- **Problem description**
Return exactly the listing's lines, from its first line to the line holding "reaches the model", ends included.

- **Input material**
○ ○ ○ ○ ○ ○ ○
-- ==== Sys2Proof/Syntax.lean ====
section
/-! DEFINITION. The commands of the VFS-2204: one constructor per row of spec/opcode_table.json.

Fourteen rows are events of the line, of the pins and of the device's own timers. An event of a port names the port.
An event of the receiver carries the bytes that came in since the port's event before it, so that the whole frame
reaches the model byte for byte. The twenty-six request rows and UNKNOWN_REQUEST are the TAKE of a request by the
Management Engine (R120): their operands are bytes of the CONTROL frame that waits at the head of the request queue
(R118, R172), so their constructors carry none (log entry 3). -/

namespace Sys2Proof

/-- A command: one row of the table of operations and events. -/
inductive Instr where
  /-- COLD_RESET (R175): RESET_N is released, or power-up completes, with this value on STRAP5..STRAP0. -/
  | coldReset (straps : BitVec 6)
  /-- RESET_N_ASSERTED (R175): RESET_N has been low for 16 REFCLK periods. -/
  | resetNAsserted
  /-- LINK_UP (R2): the line receiver of the port reports link-up. -/
  | linkUp (p : Port)
  /-- LINK_DOWN (R3): the line receiver of the port reports link-down. -/
  | linkDown (p : Port)
  /-- FRAME_START (R6): a frame starts on the port. -/
  | frameStart (p : Port)
  /-- HEADER_COMPLETION (R9): the 12th byte has arrived; the bytes are the 12 header bytes. -/
  | headerCompletion (p : Port) (bytes : List Byte)
  /-- BLOCK_BOUNDARY (R7): the 257th, 513th, 769th or 1,025th byte has arrived; the bytes are those since the event
  before, the boundary byte last. -/
  | blockBoundary (p : Port) (bytes : List Byte)
  /-- SURPLUS_BYTE (R9): the first byte beyond the declared length has arrived; the bytes are those since the event
  before, the surplus byte last. -/
  | surplusByte (p : Port) (bytes : List Byte)
  /-- END_OF_FRAME (R10): the line signals the end of the frame; the bytes are those since the event before. -/
  | endOfFrame (p : Port) (bytes : List Byte)
  /-- TRANSMISSION_COMPLETION (R18) on the port. -/
  | transmissionCompletion (p : Port)
  /-- SCHEDULED_CYCLE_START (R82): local time reaches the scheduled end. -/
  | scheduledCycleStart
  /-- WINDOW_CHANGE (R110): local time reaches the end of a window of the port that is not its last in use. -/
  | windowChange (p : Port)
  /-- LEASE_EXPIRY (R141): local time reaches the session's expiry time. -/
  | leaseExpiry
  /-- RETRY_TIMER_EXPIRY (R156, R153): local time reaches the retry timer's expiry time. -/
  | retryTimerExpiry
  /-- PURGE_VISIT (R35): the purge walk visits its next entry. -/
  | purgeVisit
  /-- IDENTIFY (R131): the take of an IDENTIFY request. -/
  | identify
  /-- UNIT_RESET (R132): the take of a UNIT_RESET request. -/
  | unitReset
  /-- SESSION_OPEN (R137): the take of a SESSION_OPEN request. -/
  | sessionOpen
  /-- SESSION_KEEP (R139): the take of a SESSION_KEEP request. -/
  | sessionKeep
  /-- SESSION_CLOSE (R140): the take of a SESSION_CLOSE request. -/
  | sessionClose
  /-- STREAM_WRITE (R27): the take of a STREAM_WRITE request. -/
  | streamWrite
  /-- STREAM_CLEAR (R31): the take of a STREAM_CLEAR request. -/
  | streamClear
  /-- STREAM_STATE (R32): the take of a STREAM_STATE request. -/
  | streamState
  /-- STREAM_READ (R33): the take of a STREAM_READ request. -/
  | streamRead
  /-- STREAM_FIND (R34): the take of a STREAM_FIND request. -/
  | streamFind
  /-- STREAM_PURGE (R35): the take of a STREAM_PURGE request. -/
  | streamPurge
  /-- UNLISTED_SET (R38): the take of an UNLISTED_SET request. -/
  | unlistedSet
  /-- STREAM_RESET (R60): the take of a STREAM_RESET request. -/
  | streamReset
  /-- QUEUE_SET (R77): the take of a QUEUE_SET request. -/
  | queueSet
  /-- QUEUE_READ (R78): the take of a QUEUE_READ request. -/
  | queueRead
  /-- BEAT_SET (R93): the take of a BEAT_SET request. -/
  | beatSet
  /-- TIME_READ (R94): the take of a TIME_READ request. -/
  | timeRead
  /-- PLAN_HEADER (R100): the take of a PLAN_HEADER request. -/
  | planHeader
  /-- PLAN_WINDOWS (R101): the take of a PLAN_WINDOWS request. -/
  | planWindows
  /-- PLAN_READ (R103): the take of a PLAN_READ request. -/
  | planRead
  /-- PLAN_REVERT (R102): the take of a PLAN_REVERT request. -/
  | planRevert
  /-- PLAN_COMMIT (R104): the take of a PLAN_COMMIT request. -/
  | planCommit
  /-- PLAN_CANCEL (R107): the take of a PLAN_CANCEL request. -/
  | planCancel
  /-- NOTICE_SET (R159): the take of a NOTICE_SET request. -/
  | noticeSet
  /-- NOTICE_READ (R161): the take of a NOTICE_READ request. -/
  | noticeRead
  /-- COUNTER_READ (R166): the take of a COUNTER_READ request. -/
  | counterRead
  /-- UNKNOWN_REQUEST (R121): the take of a request whose operation code is none of the 26. -/
  | unknownRequest
  deriving DecidableEq, Repr

end Sys2Proof
end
○ ○ ○ ○ ○ ○ ○
- **Exercise answer**
-- ==== Sys2Proof/Syntax.lean ====
section
/-! DEFINITION. The commands of the VFS-2204: one constructor per row of spec/opcode_table.json.

Fourteen rows are events of the line, of the pins and of the device's own timers. An event of a port names the port.
An event of the receiver carries the bytes that came in since the port's event before it, so that the whole frame
reaches the model byte for byte. The twenty-six request rows and UNKNOWN_REQUEST are the TAKE of a request by the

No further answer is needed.